--- Exercise prompt ---
Of the lines listed below, return exactly those that run from the line containing "structure Cluster where" through the line containing "firmware (R275) -/", both included.

--- Records for the exercise ---
-- ==== Sys2Proof/Syntax.lean ====
section
/-!
DEFINITION. The abstract syntax of Napra: one constructor for every row of spec/opcode_table.json. The 250 rows that
have an encoding are the instructions of chapters 05 to 13 and 18; their operands are the encoded fields at their
encoded widths (R60, R61), in rising bit order. The 99 rows without an encoding are the steps that the device's other
agents take (host link, firmware, engines, home slices, directories, steal engines). They have no operand fields; the
place where such a step happens, and whatever the outside world brings to it, stand in the state (`State.ev`). The file
spec/95_what_each_step_holds.md says which rules bear on which step.
-/
namespace Sys2Proof
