/-- One core: what its sixteen slots share. -/
structure Core where
  /-- shared store buffer, oldest first, empty (R387) -/
  storeBuf : List SBEntry := []
  /-- vector loads with data on its way, in issue order, empty (R195) -/
  wideq : List WideEntry := []
  /-- TAS: 64 tiles by storage number; listed while a window or frame refers to them (R16, R126) -/
  tas : FMap Tile := []
  /-- the 16 stream engines; listed while bound (R16, R322) -/
  streams : FMap Stream := []
  /-- copies in flight, at most 512 (R332), and ended ones whose writes the core has not acquired (R338) -/
  copies : List Copy := []
  /-- inbox, at most 256 messages, oldest first (R339) -/
  inbox : List Msg := []
  /-- residual store, 64 entries in 16 sets of 4 (R361) -/
  residuals : List Residual := []
  /-- L1 data cache: grains by key, at most 128 lines of 512 bytes (R16, R282) -/
  l1 : FMap Grain := []
  /-- accumulate requests and posted atomics on their way, in order of issue (R15, R349, R358) -/
  out : List HomeReq := []
  /-- accumulate units of each launch since its last FLUSHR here: launch, physical address, length (R371) -/
  accumulated : List (Nat × Nat × Nat) := []
  /-- answers on their way back (R366) -/
  accAns : List AccAns := []
  /-- requests to home slices issued so far, the model's own count, 0 (R293) -/
  seq : Nat := 0
  /-- grains of kinds 1 and 2 that its L1 has held since before a wider acquire of its cluster, by key, none (R390) -/
  stale : List Nat := []
  /-- requests returned with remap status, and later ones held behind them, in order of issue (R292, R293) -/
  remapped : List HomeReq := []
  /-- requests issued to each home, 32 bits each (R369) -/
  issued : FMap Nat := []
  /-- the count of each home's last marker (R369) -/
  marked : FMap Nat := []
  /-- release markers returned with remap status, by the granule of the request that they counted (R292) -/
  markersBack : List Nat := []
  /-- remote writes performed at the owner whose acknowledgement is on its way (R296) -/
  remoteAcks : Nat := 0
  /-- refusals by launch (RDS.REFUSED, R374) -/
  refused : FMap Nat := []
  /-- instruction cache lines (R169) -/
  icache : List ILine := []
  /-- L1 TLB, at most 256 entries, newest first (R16, R163) -/
  tlb : List TlbEntry := []
  /-- CSLP.DEPTH, 2 bits, 1 (R198) -/
  cslp : Nat := 1
  /-- depth the core sleeps at, 0 = awake; 1 at reset, as no slot is ready and CSLP is 1 (R197) -/
  depth : Nat := 1
  /-- the slot that issued last, 4 bits, DESIGN CHOICE 15, so that slot 0 is first (R174, log 7) -/
  lastIssue : Nat := 15
  /-- the steal engine's last victim at each level (R137, R401) -/
  victims : FMap Nat := []
  /-- clk of the last release of pool or TAS space, or of the last WIN_DEADLOCK (R433) -/
  poolAt : Nat := 0
  /-- WIN_DEADLOCK has been raised and no request has been granted since, 1 bit, 0 (R433) -/
  deadlockShown : Bool := false
deriving DecidableEq, Repr

/-- A directory entry (R283, R284). -/
structure Dir where
  /-- log2 of the grain's size, its coherence kind and domain -/
  size : Nat
  ck : Nat
  dom : Nat
  /-- cores that hold the grain, exact while at most four; afterwards the cores of every marked pair -/
  sharers : List Nat
  coarse : Bool
  owner : Option Nat
  /-- an ownership request in progress: the requester and the cores whose answers are outstanding -/
  request : Option (Nat × List Nat)
deriving DecidableEq, Repr

/-- A frame's hidden data (R120, R126, R392); its header and saved state are bytes of the SRAM. -/
structure FrameInfo where
  /-- SIZE in 64-byte units -/
  units : Nat
  /-- the holder H of R392: a core -/
  holder : Nat
  /-- the widest scope among the round's releases (R392) -/
  round : Nat
  /-- TAS storage of each named tile: core and storage number, in TNAME order (R126) -/
  tiles : List (Nat × Nat)
  /-- s2 to s8 of a donated task that has not started (R142) -/
  args : List Nat
deriving DecidableEq, Repr

/-- Scratch of one launch in one cluster (R278). -/
structure Scratch where
  lid : Nat
  asid : Nat
  /-- the banks it lies in, in the order of its offsets; other banks that change their mode move nothing of it (R276) -/
  banks : List Nat
  /-- where it starts in the first of them -/
  base : Nat
  size : Nat
deriving DecidableEq, Repr

/-- One cluster. -/
structure Cluster where
  /-- 8 MiB of SRAM by byte offset, zero (scratch, frames); DESIGN CHOICE 0 where nothing wrote it (R275, log 8) -/
  sram : Memory := []
  /-- scratch words that are empty, by SRAM byte offset; every other word is full (R278, R280) -/
  empty : FMap Bool := []
  /-- BANKCFG, 64 bits, 0x0000_0005_5555_555A from firmware (R275) -/
  bankcfg : Word := 0x000000055555555A
  /-- cluster queue, oldest first, at most 512 entries (R132) -/
  cq : List QEntry := []
  /-- PRESSED, 1 bit, 0 (R134) -/
  pressed : Bool := false
  /-- CQLOW in force while PRESSED, 0: that of the launch whose push found it so (R134) -/
  low : Nat := 0
  /-- domain of that launch, 64 bits, 0 (R135) -/
  pressDom : Nat := 0
  /-- cluster cache: grains by key, in lines of the banks in cache mode (R275, R282) -/
  grains : FMap Grain := []
  /-- L2 TLB, at most 8192 entries, newest first (R16, R163) -/
  tlb2 : List TlbEntry := []
  /-- directory: the grains that L1s of the cluster hold, by key (R283) -/
  dir : FMap Dir := []
  /-- allocated frames, by SRAM offset (R120) -/
  frames : FMap FrameInfo := []
  /-- scratch regions in use (R278) -/
  scratch : List Scratch := []
  /-- ASID that last held each 4 KiB of scratch, 0 = none (R278) -/
  lastHeld : FMap Nat := []
  /-- clk of the lease agent's last heartbeats, 0 (R435) -/
  beatAt : Nat := 0
deriving DecidableEq, Repr

/-- The watermarks in force for a push, and the domain of its launch (R134, R135). -/
structure Marks where
  cqhigh : Nat
  dqhigh : Nat
  dqlow : Nat
  domain : Nat
deriving DecidableEq, Repr

/-- A table entry in a walk cache (R164): its level, the part of the virtual address that leads to it, its physical
address and its value. -/
structure WalkEntry where
  asid : Nat
  level : Nat
  /-- virtual address divided by what one entry of the level covers -/
  lead : Nat
  pa : Nat
  entry : Nat
deriving DecidableEq, Repr

/-- One C-die. -/
structure Die where
  /-- walk cache, at most 512 entries, newest first (R16, R164) -/
  walkCache : List WalkEntry := []
  /-- die queue, oldest first; entries beyond 8192 are held in HBM (R132) -/
  dq : List QEntry := []
  /-- PRESSED, 1 bit, 0 (R134) -/
  pressed : Bool := false
  /-- DQLOW in force while PRESSED, 0: that of the launch whose push found it so (R134) -/
  low : Nat := 0
  /-- domain of that launch, 64 bits, 0 (R135) -/
  pressDom : Nat := 0
  /-- clusters whose offload was refused, in order, with the watermarks of the push (R134) -/
  refused : List (Nat × Marks) := []
  /-- free-page ring, oldest first, at most 512 addresses (R300) -/
  ring : List Nat := []
  /-- ring places reserved for running swap-ins (R301) -/
  ringHeld : Nat := 0
  /-- wide duty d of 16, 4 to 16, 16 (R460) -/
  duty : Nat := 16
  /-- cap set by THR_SET, 16 = none (R462) -/
  cap : Nat := 16
  /-- throttle steps since reset, 32 bits, 0 (R463) -/
  steps : Nat := 0
  /-- clk of the last trigger or rise, from which R460 counts its 10 ms, 0 -/
  trig : Nat := 0
deriving DecidableEq, Repr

--- Expected output ---
structure Cluster where
  /-- 8 MiB of SRAM by byte offset, zero (scratch, frames); DESIGN CHOICE 0 where nothing wrote it (R275, log 8) -/
  sram : Memory := []
  /-- scratch words that are empty, by SRAM byte offset; every other word is full (R278, R280) -/
  empty : FMap Bool := []
  /-- BANKCFG, 64 bits, 0x0000_0005_5555_555A from firmware (R275) -/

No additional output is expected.